#### Exercise prompt:
Report only the number of lines in this material that include "Machine".

::::::::

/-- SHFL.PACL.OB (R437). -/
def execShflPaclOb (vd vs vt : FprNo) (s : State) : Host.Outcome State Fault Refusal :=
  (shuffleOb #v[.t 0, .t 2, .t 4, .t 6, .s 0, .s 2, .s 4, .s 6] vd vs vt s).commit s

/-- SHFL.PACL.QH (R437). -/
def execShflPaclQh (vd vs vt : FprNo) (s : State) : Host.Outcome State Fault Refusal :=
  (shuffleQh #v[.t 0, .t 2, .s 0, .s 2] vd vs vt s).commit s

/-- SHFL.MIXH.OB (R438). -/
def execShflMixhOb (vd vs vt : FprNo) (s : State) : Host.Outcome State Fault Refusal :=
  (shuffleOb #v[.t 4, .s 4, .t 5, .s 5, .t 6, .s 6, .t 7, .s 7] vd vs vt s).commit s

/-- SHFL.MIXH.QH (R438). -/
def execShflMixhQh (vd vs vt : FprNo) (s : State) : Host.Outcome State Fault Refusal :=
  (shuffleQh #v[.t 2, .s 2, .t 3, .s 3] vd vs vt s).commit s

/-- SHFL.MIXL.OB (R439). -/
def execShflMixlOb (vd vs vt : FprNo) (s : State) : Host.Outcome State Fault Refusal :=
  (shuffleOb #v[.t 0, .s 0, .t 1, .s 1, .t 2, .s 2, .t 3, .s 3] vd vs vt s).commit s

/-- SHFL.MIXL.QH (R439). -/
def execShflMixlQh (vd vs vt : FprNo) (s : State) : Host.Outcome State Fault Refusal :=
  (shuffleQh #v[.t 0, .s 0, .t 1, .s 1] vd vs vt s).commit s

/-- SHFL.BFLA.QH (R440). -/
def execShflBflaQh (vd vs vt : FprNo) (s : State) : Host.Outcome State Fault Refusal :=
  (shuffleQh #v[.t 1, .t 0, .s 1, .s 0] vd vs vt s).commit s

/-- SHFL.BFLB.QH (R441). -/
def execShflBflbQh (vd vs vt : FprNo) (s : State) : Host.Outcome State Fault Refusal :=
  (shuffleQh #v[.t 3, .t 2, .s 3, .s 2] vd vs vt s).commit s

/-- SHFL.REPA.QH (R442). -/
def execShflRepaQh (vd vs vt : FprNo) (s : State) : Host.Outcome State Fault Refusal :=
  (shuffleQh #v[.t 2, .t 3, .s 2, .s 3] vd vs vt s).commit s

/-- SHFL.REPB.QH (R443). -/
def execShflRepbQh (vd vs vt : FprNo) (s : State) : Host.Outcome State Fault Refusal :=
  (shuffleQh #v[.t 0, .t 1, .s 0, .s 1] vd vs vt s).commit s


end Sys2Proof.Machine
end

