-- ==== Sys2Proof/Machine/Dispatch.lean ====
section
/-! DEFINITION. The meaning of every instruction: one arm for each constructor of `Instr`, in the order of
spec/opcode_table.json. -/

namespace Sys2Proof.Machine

::::::::

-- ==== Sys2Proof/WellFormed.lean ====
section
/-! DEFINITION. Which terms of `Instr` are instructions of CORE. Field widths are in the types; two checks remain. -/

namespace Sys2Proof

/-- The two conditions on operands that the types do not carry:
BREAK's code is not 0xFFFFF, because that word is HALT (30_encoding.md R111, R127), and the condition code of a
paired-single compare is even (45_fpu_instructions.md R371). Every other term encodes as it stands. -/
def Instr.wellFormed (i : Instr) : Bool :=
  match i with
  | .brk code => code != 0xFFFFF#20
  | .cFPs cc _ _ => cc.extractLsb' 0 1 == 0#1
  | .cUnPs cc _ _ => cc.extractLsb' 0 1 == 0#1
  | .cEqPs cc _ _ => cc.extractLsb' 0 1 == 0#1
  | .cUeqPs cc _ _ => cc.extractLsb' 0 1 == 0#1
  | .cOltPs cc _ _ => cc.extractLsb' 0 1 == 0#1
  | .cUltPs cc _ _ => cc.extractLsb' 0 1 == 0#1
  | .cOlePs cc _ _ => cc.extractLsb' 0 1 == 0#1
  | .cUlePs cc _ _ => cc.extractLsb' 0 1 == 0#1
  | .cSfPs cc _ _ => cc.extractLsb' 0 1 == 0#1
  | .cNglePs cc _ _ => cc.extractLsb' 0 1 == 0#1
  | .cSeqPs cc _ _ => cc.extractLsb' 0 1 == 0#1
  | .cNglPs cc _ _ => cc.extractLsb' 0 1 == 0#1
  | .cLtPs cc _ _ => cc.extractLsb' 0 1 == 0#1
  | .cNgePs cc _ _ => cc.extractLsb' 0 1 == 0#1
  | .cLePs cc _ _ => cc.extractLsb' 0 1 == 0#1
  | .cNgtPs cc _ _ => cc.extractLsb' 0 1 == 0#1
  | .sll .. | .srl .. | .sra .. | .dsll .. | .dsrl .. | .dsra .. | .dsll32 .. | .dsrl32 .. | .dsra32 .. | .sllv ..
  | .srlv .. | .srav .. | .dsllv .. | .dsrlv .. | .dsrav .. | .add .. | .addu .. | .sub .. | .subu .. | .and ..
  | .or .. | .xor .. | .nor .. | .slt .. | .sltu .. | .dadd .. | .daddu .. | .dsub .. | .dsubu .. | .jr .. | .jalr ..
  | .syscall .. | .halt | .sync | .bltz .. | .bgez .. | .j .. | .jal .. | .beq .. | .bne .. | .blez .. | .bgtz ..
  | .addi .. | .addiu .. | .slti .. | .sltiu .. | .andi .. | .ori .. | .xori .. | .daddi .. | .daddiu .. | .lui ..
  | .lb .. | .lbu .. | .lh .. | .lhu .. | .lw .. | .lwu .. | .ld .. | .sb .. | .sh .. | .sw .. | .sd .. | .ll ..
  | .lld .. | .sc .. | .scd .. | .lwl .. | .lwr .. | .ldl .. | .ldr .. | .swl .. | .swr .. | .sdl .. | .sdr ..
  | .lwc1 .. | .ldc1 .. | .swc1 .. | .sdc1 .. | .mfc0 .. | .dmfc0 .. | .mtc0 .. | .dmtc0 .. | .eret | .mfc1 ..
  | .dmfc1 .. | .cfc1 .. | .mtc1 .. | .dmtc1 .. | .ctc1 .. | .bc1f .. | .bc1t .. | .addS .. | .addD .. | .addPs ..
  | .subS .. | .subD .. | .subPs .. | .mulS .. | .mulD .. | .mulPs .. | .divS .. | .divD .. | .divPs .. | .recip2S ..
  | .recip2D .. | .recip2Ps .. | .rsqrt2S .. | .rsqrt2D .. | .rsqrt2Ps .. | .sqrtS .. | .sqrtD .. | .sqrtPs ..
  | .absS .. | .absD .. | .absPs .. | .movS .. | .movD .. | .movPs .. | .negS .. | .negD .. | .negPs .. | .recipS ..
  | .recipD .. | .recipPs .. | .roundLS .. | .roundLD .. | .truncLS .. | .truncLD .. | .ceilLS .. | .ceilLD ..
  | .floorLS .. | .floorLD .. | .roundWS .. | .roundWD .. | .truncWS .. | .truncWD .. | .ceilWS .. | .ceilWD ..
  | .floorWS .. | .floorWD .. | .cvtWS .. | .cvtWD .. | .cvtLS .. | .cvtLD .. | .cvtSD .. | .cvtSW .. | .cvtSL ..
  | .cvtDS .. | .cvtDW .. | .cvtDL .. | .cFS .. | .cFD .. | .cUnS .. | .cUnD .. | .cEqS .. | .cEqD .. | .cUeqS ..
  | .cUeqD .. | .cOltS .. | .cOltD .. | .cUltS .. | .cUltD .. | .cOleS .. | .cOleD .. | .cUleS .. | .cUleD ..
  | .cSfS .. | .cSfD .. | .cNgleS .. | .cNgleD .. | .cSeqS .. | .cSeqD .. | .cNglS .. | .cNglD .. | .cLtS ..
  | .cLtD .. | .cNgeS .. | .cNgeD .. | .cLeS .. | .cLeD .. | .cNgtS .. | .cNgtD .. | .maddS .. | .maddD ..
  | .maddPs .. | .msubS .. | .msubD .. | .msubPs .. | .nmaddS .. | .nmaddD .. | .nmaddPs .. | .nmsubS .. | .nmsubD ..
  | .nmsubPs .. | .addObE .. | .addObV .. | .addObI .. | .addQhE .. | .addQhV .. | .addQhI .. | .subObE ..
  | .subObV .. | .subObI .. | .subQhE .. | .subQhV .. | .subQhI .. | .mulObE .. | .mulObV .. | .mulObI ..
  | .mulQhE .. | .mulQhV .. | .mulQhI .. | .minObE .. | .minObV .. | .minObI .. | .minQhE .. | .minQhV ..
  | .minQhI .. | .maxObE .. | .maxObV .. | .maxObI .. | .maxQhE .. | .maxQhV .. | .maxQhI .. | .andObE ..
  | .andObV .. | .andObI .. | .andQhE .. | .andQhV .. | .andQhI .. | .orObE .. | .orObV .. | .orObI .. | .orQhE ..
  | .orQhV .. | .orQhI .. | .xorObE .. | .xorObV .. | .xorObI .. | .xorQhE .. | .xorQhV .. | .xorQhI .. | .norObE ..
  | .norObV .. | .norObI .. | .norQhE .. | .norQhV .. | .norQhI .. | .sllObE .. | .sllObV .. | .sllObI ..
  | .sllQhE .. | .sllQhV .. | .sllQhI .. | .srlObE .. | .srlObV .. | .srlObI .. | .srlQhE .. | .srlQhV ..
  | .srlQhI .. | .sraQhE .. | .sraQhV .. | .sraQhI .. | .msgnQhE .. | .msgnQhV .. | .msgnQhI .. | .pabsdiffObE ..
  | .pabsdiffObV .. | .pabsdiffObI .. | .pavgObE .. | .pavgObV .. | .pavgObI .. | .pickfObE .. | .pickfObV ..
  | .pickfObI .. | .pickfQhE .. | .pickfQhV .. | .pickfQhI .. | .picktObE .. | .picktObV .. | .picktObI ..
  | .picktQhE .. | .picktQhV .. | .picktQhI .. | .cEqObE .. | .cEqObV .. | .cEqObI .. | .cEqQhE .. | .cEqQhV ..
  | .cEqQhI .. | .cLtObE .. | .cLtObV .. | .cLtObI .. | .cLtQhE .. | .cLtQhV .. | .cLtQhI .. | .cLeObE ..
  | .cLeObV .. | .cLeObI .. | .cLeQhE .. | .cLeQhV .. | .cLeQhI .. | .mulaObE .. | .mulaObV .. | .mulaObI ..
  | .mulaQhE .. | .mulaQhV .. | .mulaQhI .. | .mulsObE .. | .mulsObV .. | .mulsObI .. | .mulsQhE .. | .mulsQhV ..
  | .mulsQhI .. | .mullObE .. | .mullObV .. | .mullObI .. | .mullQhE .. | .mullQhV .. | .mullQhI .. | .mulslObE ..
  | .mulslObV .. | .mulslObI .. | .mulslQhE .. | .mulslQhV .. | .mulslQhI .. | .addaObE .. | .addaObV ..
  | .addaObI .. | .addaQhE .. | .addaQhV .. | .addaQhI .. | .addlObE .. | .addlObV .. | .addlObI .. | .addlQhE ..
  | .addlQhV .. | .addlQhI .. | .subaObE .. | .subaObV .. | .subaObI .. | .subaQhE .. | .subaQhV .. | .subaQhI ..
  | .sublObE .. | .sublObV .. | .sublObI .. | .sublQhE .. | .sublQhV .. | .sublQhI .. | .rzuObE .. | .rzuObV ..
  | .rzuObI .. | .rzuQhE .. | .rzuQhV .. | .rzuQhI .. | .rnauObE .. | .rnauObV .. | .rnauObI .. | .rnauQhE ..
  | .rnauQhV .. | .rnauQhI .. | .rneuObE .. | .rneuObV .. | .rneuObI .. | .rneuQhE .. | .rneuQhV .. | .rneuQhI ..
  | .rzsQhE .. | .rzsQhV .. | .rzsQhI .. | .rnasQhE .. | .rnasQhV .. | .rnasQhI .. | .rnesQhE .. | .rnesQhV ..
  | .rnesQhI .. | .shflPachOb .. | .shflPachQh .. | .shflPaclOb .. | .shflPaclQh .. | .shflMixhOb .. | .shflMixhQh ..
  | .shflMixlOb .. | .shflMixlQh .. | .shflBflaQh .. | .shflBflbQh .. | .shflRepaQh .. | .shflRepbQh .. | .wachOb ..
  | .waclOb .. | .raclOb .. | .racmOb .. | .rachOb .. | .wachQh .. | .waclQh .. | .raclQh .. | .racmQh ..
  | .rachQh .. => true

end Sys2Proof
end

::::::::

#### Solution for this task:
3